= Hibo Wardere =

Somali-born campaigner

Hibo Wardere is a Somali-born campaigner against female genital mutilation (FGM), author, and public speaker. Born in Somalia, she moved to London, England when just a teenager in 1989, as a refugee fleeing the Somali Civil War. She currently resides in Walthamstow, London, where she worked as a mediator and a regular FGM educator for Waltham Forest Borough. Her testimonials and campaigning work have made her one of Britain's most prominent campaigners about FGM and she has appeared in numerous publications, including the Telegraph, the BBC, and The Guardian.

== Early life ==
Hibo Wardere was born in Somalia. At the age of six, she was the victim of type 3 FGM, an event she has described as "being engulfed in pain from head to toe". Every day for the next ten years, she sought answers from her mother, but was always denied a response. When Wardere was 16, she finally struck a deal with a relative, who promised to tell her everything about what happened after her wedding night. She was horrified by the revelations, and soon fled to London after the civil war broke out in the 1980s.

== Activism ==
When she arrived in London, Wardere sought treatment for her wounds, but received little support from the NHS. Doctors failed to ask what had happened to her, and only rarely mentioned FGM on her medical files, even when she gave birth to her children.
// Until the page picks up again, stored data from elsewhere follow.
theorem floorSqrt_eq_sqrt (n : Nat) : floorSqrt n = Nat.sqrt n := by
  unfold floorSqrt
  rw [floorLog2_eq_log2]
  have h : n < 2 ^ (n.log2 / 2 + 1) * 2 ^ (n.log2 / 2 + 1) := by
    rw [← pow_add]
    exact lt_of_lt_of_le Nat.lt_log2_self (Nat.pow_le_pow_right (by norm_num) (by omega))
  have h1 : Nat.sqrt n < 2 ^ (n.log2 / 2 + 1) := Nat.sqrt_lt.mpr h
  apply newtonSqrt_eq_sqrt
  · exact h1.le
  · rw [pow_succ 2 (n.log2 / 2 + 1)]; omega

end Sys2Proof.Machine
end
Wardere eventually found the answers she was looking for at the library, where she read about female mutilation in a book. Years later, when she was studying to become a teaching assistant, she opened up about her story in a homework essay. The head of staff read her work and asked her to deliver a speech to 120 teachers, during which some realised that their students might have experienced the same trauma. After reading Wardere's essay, school governor Clare Coghill booked Wardere appointments with other schools in the area. Wardere has worked as a mediator and FGM educator since then, helping young students escape FGM. She also delivers awareness raising sessions to doctors and the Police to assist in their understanding of FGM.

Her testimonies have appeared in numerous publications, including the BBC, the Guardian and the Telegraph. Wardere has advised that as an FGM survivor, she is aware many other women who have undergone the practice feel too ashamed to speak out about their suffering. Wardere is quoted as saying “It is a sexual abuse. It brings shame and rips women and girls of their dignity. It should be stopped".

Wardere's main ambition for the future is to see Female Genital Mutilation eradicated in her lifetime.

Her memoir, Cut, was published in April 2016.

== Personal life ==
Hibo Wardere lives with her husband Yusuf and their seven children.